Otherwise add "pci_stub.ids=10de:25a2" to the https://wiki.archlinux.org/title/Kernel_parameters (which will hide the GPU from the rest of the OS)
If the error is coming from there, the system should™ stabilize.
Online
Woah, it stabilized. No more mce errors, no more kworker and nv hung tasks nor kernel taints, it doesn't halt, and finally a graceful shutdown. Nothing apart from the obvious performance hit for using a single low-power card and that games run at -2 FPS.
The only error I see now is this:
jul 08 01:29:15 malasdecisiones kernel: NVRM: GPU 0000:01:00.0 is already bound to pci-stub.

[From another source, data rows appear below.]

-- ==== Sys2Proof/Laws/MemOkDevice.lean ====
section
/-! SUPPORT. Memory keeps its canonical form: one lemma per operation of slots, clocks, the PAC, memory events, boot, the registers. -/

namespace Sys2Proof.Machine

theorem State.rtWrite_memOk (s : State) (port a : Nat) (bs : List Byte) (hs : s.memOk = true) : (State.rtWrite s port a bs).memOk = true := by
  unfold State.rtWrite
  grind [State.memOk, Memory.wf, memOk_foldRange, memOk_foldl, State.wakeStack_memOk, State.writeMem_memOk]

theorem State.rtGet_memOk (s : State) (port a n : Nat) (hs : s.memOk = true) : (State.rtGet s port a n).2.memOk = true := by
  unfold State.rtGet
  grind [State.memOk, Memory.wf, memOk_foldRange, memOk_foldl, State.wakeStack_memOk, State.readMem_memOk]

theorem State.rtRead_memOk (s : State) (port a n : Nat) (hs : s.memOk = true) : (State.rtRead s port a n).2.memOk = true := by
  unfold State.rtRead
  grind [State.memOk, Memory.wf, memOk_foldRange, memOk_foldl, State.rtGet_memOk]

theorem State.lineStatus_memOk (s : State) (n y v : Nat) (hs : s.memOk = true) : (State.lineStatus s n y v).memOk = true := by
  unfold State.lineStatus
  grind [State.memOk, Memory.wf, memOk_foldRange, memOk_foldl, State.rtWrite_memOk]

theorem State.rxCut_memOk (s : State) (n : Nat) (hs : s.memOk = true) : (State.rxCut s n).memOk = true := by
  unfold State.rxCut
  grind [State.memOk, Memory.wf, memOk_foldRange, memOk_foldl, State.lineStatus_memOk]

theorem State.unlock_memOk (s : State) (p : Pll) (hs : s.memOk = true) : (State.unlock s p).memOk = true := by
  unfold State.unlock
  grind [State.memOk, Memory.wf, memOk_foldRange, memOk_foldl, State.report_memOk]

theorem State.setVtc_memOk (s : State) (v : Vtc) (hs : s.memOk = true) : (State.setVtc s v).memOk = true := by
  unfold State.setVtc
  grind [State.memOk, Memory.wf, memOk_foldRange, memOk_foldl, State.edge_memOk]

theorem State.wakeStacks_memOk (s : State) (hs : s.memOk = true) : (State.wakeStacks s).memOk = true := by
  unfold State.wakeStacks
  grind [State.memOk, Memory.wf, memOk_foldRange, memOk_foldl, State.wakeStack_memOk]

theorem State.locked_memOk (s : State) (p : Pll) (hs : s.memOk = true) : (State.locked s p).memOk = true := by
  unfold State.locked
  grind [State.memOk, Memory.wf, memOk_foldRange, memOk_foldl, State.setReady_memOk, State.progress_memOk, State.setVtc_memOk, State.wakeStacks_memOk]

theorem State.lockFails_memOk (s : State) (p : Pll) (hs : s.memOk = true) : (State.lockFails s p).memOk = true := by
  unfold State.lockFails
  grind [State.memOk, Memory.wf, memOk_foldRange, memOk_foldl, State.setPll_memOk, State.withdraw_memOk, State.settleWork_memOk, State.progress_memOk, State.unlock_memOk]

theorem State.laneLost_memOk (s : State) (n : Nat) (hs : s.memOk = true) : (State.laneLost s n).memOk = true := by
  unfold State.laneLost
  grind [State.memOk, Memory.wf, memOk_foldRange, memOk_foldl, State.dropReady_memOk, State.setLane_memOk, State.rxCut_memOk]

theorem State.quadLost_memOk (s : State) (q : Nat) (hs : s.memOk = true) : (State.quadLost s q).memOk = true := by
  unfold State.quadLost
  grind [State.memOk, Memory.wf, memOk_foldRange, memOk_foldl, State.laneLost_memOk]

theorem State.lockLost_memOk (s : State) (p : Pll) (hs : s.memOk = true) : (State.lockLost s p).memOk = true := by
  unfold State.lockLost
  grind [State.memOk, Memory.wf, memOk_foldRange, memOk_foldl, State.dropReady_memOk, State.setPll_memOk, State.withdraw_memOk, State.startPll_memOk, State.wantPhy_memOk, State.dropLink_memOk, State.unlock_memOk, State.quadLost_memOk]

theorem State.retry_memOk (s : State) (t : RetryTarget) (hs : s.memOk = true) : (State.retry s t).memOk = true := by
  unfold State.retry
  grind [State.memOk, Memory.wf, memOk_foldRange, memOk_foldl, State.startPll_memOk, State.wakeStack_memOk, State.wantPhy_memOk]

theorem State.vtcLoss_memOk (s : State) (hs : s.memOk = true) : (State.vtcLoss s).memOk = true := by
  unfold State.vtcLoss
  grind [State.memOk, Memory.wf, memOk_foldRange, memOk_foldl, State.report_memOk, State.setVtc_memOk, State.locked_memOk]

theorem State.pacReports_memOk (s : State) (hs : s.memOk = true) : (State.pacReports s).memOk = true := by
  unfold State.pacReports
  grind [State.memOk, Memory.wf, memOk_foldRange, memOk_foldl, State.report_memOk, State.cfgBad_memOk]

theorem State.pacLoad_memOk (s : State) (hs : s.memOk = true) : (State.pacLoad s).memOk = true := by
  unfold State.pacLoad
  grind [State.memOk, Memory.wf, memOk_foldRange, memOk_foldl, State.advance_memOk, State.setReady_memOk, State.retest_memOk, State.startPll_memOk, State.wantPhy_memOk, State.pacReports_memOk]

theorem State.startBurst_memOk (s : State) (hs : s.memOk = true) : (State.startBurst s).memOk = true := by
  unfold State.startBurst
  grind [State.memOk, Memory.wf, memOk_foldRange, memOk_foldl]

theorem State.wakeGranted_memOk (s : State) (n : Nat) (hs : s.memOk = true) : (State.wakeGranted s n).memOk = true := by
  unfold State.wakeGranted
  grind [State.memOk, Memory.wf, memOk_foldRange, memOk_foldl, State.setStack_memOk, State.raiseDram_memOk]

theorem State.memTestStarts_memOk (s : State) (i : Nat) (hs : s.memOk = true) : (State.memTestStarts s i).memOk = true := by
  unfold State.memTestStarts
  grind [State.memOk, Memory.wf, memOk_foldRange, memOk_foldl, State.dropReady_memOk, State.setStack_memOk]

theorem State.onGrant_memOk (s : State) (r : Requester) (hs : s.memOk = true) : (State.onGrant s r).memOk = true := by
  unfold State.onGrant
  grind [State.memOk, Memory.wf, memOk_foldRange, memOk_foldl, State.dropReady_memOk, State.setPll_memOk, State.setPipe_memOk, State.startBurst_memOk, State.wakeGranted_memOk, State.memTestStarts_memOk]

theorem State.grant_memOk (s : State) (hs : s.memOk = true) : (State.grant s).memOk = true := by
  unfold State.grant
  grind [State.memOk, Memory.wf, memOk_foldRange, memOk_foldl, State.until_memOk, State.progress_memOk, State.onGrant_memOk]

theorem State.releaseGrant_memOk (s : State) (r : Requester) (hs : s.memOk = true) : (State.releaseGrant s r).memOk = true := by
  unfold State.releaseGrant
  grind [State.memOk, Memory.wf, memOk_foldRange, memOk_foldl, State.release_memOk]

theorem State.pacLate_memOk (s : State) (r : Requester) (hs : s.memOk = true) : (State.pacLate s r).memOk = true := by
  unfold State.pacLate
  grind [State.memOk, Memory.wf, memOk_foldRange, memOk_foldl, State.until_memOk, State.refuse_memOk, State.progress_memOk, State.grant_memOk]

theorem State.sample_memOk (s : State) (tj : Int) (hs : s.memOk = true) : (State.sample s tj).memOk = true := by
  unfold State.sample
  grind [State.memOk, Memory.wf, memOk_foldRange, memOk_foldl, State.report_memOk, State.endCondition_memOk]

theorem State.clamp_memOk (s : State) (hs : s.memOk = true) : (State.clamp s).memOk = true := by
  unfold State.clamp
  grind [State.memOk, Memory.wf, memOk_foldRange, memOk_foldl, State.retest_memOk]

theorem State.budgetWrite_memOk (s : State) (r : BudgetRail) (v : Nat) (hs : s.memOk = true) : (State.budgetWrite s r v).memOk = true := by
  unfold State.budgetWrite
  grind [State.memOk, Memory.wf, memOk_foldRange, memOk_foldl, State.retest_memOk]

theorem State.stackServes_memOk (s : State) (n : Nat) (hs : s.memOk = true) : (State.stackServes s n).memOk = true := by
  unfold State.stackServes
  grind [State.memOk, Memory.wf, memOk_foldRange, memOk_foldl, State.serveHeld_memOk, State.progress_memOk, State.scrubStart_memOk]

theorem State.trained_memOk (s : State) (n : Nat) (hs : s.memOk = true) : (State.trained s n).memOk = true := by
  unfold State.trained
  grind [State.memOk, Memory.wf, memOk_foldRange, memOk_foldl, State.setReady_memOk, State.setStack_memOk, State.stackServes_memOk]

theorem State.initEnds_memOk (s : State) (n : Nat) (hs : s.memOk = true) : (State.initEnds s n).memOk = true := by
  unfold State.initEnds
  dsimp only
  split
  · exact State.setStack_memOk _ _ _ (memOk_of (s.mem_ok hs) (Table.filter_wf _ _ _ (s.marks_ok hs)))
  · exact hs

theorem State.toSelfRefresh_memOk (s : State) (n : Nat) (hs : s.memOk = true) : (State.toSelfRefresh s n).memOk = true := by
  unfold State.toSelfRefresh
  grind [State.memOk, Memory.wf, memOk_foldRange, memOk_foldl, State.setStack_memOk, State.release_memOk]

theorem State.mainOffSleep_memOk (s : State) (hs : s.memOk = true) : (State.mainOffSleep s).memOk = true := by
  unfold State.mainOffSleep
  grind [State.memOk, Memory.wf, memOk_foldRange, memOk_foldl, State.until_memOk, State.toSelfRefresh_memOk]

theorem State.reread_memOk (s : State) (w : Nat) (recovered : Bool) (hs : s.memOk = true) : (State.reread s w recovered).memOk = true := by
  unfold State.reread
  grind [State.memOk, Memory.wf, memOk_foldRange, memOk_foldl, State.setStack_memOk, State.setMark_memOk, State.poisonDram_memOk]

theorem State.writeBack_memOk (s : State) (w : Nat) (hs : s.memOk = true) : (State.writeBack s w).memOk = true := by
  unfold State.writeBack
  grind [State.memOk, Memory.wf, memOk_foldRange, memOk_foldl, State.setMark_memOk]

theorem State.scrubFound_memOk (s : State) (w : Nat) (hs : s.memOk = true) : (State.scrubFound s w).memOk = true := by
  unfold State.scrubFound
  grind [State.memOk, Memory.wf, memOk_foldRange, memOk_foldl, State.report_memOk, State.setMark_memOk]

theorem State.scrubWord_memOk (s : State) (w : Nat) (hs : s.memOk = true) : (State.scrubWord s w).memOk = true := by
  unfold State.scrubWord
  grind [State.memOk, Memory.wf, memOk_foldRange, memOk_foldl, State.setMark_memOk, State.touchWord_memOk, State.scrubFound_memOk]

theorem State.scrubAt_memOk (s : State) (a : Nat) (hs : s.memOk = true) : (State.scrubAt s a).memOk = true := by
  unfold State.scrubAt
  grind [State.memOk, Memory.wf, memOk_foldRange, memOk_foldl, State.account_memOk, State.scrubWord_memOk]

theorem State.scrubPass_memOk (s : State) (hs : s.memOk = true) : (State.scrubPass s).memOk = true := by
  unfold State.scrubPass
  grind [State.memOk, Memory.wf, memOk_foldRange, memOk_foldl]

theorem State.setScrub_memOk (s : State) (f : Scrub → Scrub) (hs : s.memOk = true) : (State.setScrub s f).memOk = true := by
  exact memOk_same hs rfl rfl

theorem State.scrubNext_memOk (s : State) (hs : s.memOk = true) : (State.scrubNext s).memOk = true := by
  unfold State.scrubNext
  grind [State.memOk, Memory.wf, memOk_foldRange, memOk_foldl, State.scrubAt_memOk, State.setScrub_memOk]

theorem State.staged_memOk (s : State) (c : Cmd) (hs : s.memOk = true) : (State.staged s c).memOk = true := by
  unfold State.staged
  grind [State.memOk, Memory.wf, memOk_foldRange, memOk_foldl]

theorem State.burstDone_memOk (s : State) (i : Nat) (c : Cmd) (hs : s.memOk = true) : (State.burstDone s i c).memOk = true := by
  unfold State.burstDone
  grind [State.memOk, Memory.wf, memOk_foldRange, memOk_foldl, State.setJob_memOk, State.staged_memOk]

theorem State.nextBurst_memOk (s : State) (hs : s.memOk = true) : (State.nextBurst s).memOk = true := by
  unfold State.nextBurst
  grind [State.memOk, Memory.wf, memOk_foldRange, memOk_foldl, State.request_memOk]

theorem State.burstApplied_memOk (s : State) (r : JRec) (hs : s.memOk = true) : (State.burstApplied s r).memOk = true := by
  exact State.edge_memOk _ 92 (State.release_memOk _ ⟨.mramBurst, 0⟩ (State.applyBurst_memOk s r hs))

theorem State.afterBurst_memOk (s : State) (r : JRec) (hs : s.memOk = true) : (State.afterBurst s r).memOk = true := by
  unfold State.afterBurst
  grind [State.memOk, Memory.wf, memOk_foldRange, memOk_foldl, State.progress_memOk, State.burstDone_memOk, State.nextBurst_memOk]

theorem State.burstEnds_memOk (s : State) (hs : s.memOk = true) : (State.burstEnds s).memOk = true := by
  unfold State.burstEnds
  grind [State.memOk, Memory.wf, memOk_foldRange, memOk_foldl, State.burstApplied_memOk, State.afterBurst_memOk]

theorem State.bankDReady_memOk (s : State) (hs : s.memOk = true) : (State.bankDReady s).memOk = true := by
  unfold State.bankDReady
  grind [State.memOk, Memory.wf, memOk_foldRange, memOk_foldl, State.setReady_memOk, State.scanJournal_memOk]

jul 08 01:29:15 malasdecisiones kernel: NVRM: The NVIDIA probe routine was not called for 1 device(s).
jul 08 01:29:15 malasdecisiones kernel: NVRM: This can occur when another driver was loaded and
NVRM: obtained ownership of the NVIDIA device(s).
jul 08 01:29:15 malasdecisiones kernel: NVRM: Try unloading the conflicting kernel module (and/or
NVRM: reconfigure your kernel without the conflicting
NVRM: driver(s)), then try loading the NVIDIA kernel module
NVRM: again.
jul 08 01:29:15 malasdecisiones kernel: NVRM: No NVIDIA devices probed.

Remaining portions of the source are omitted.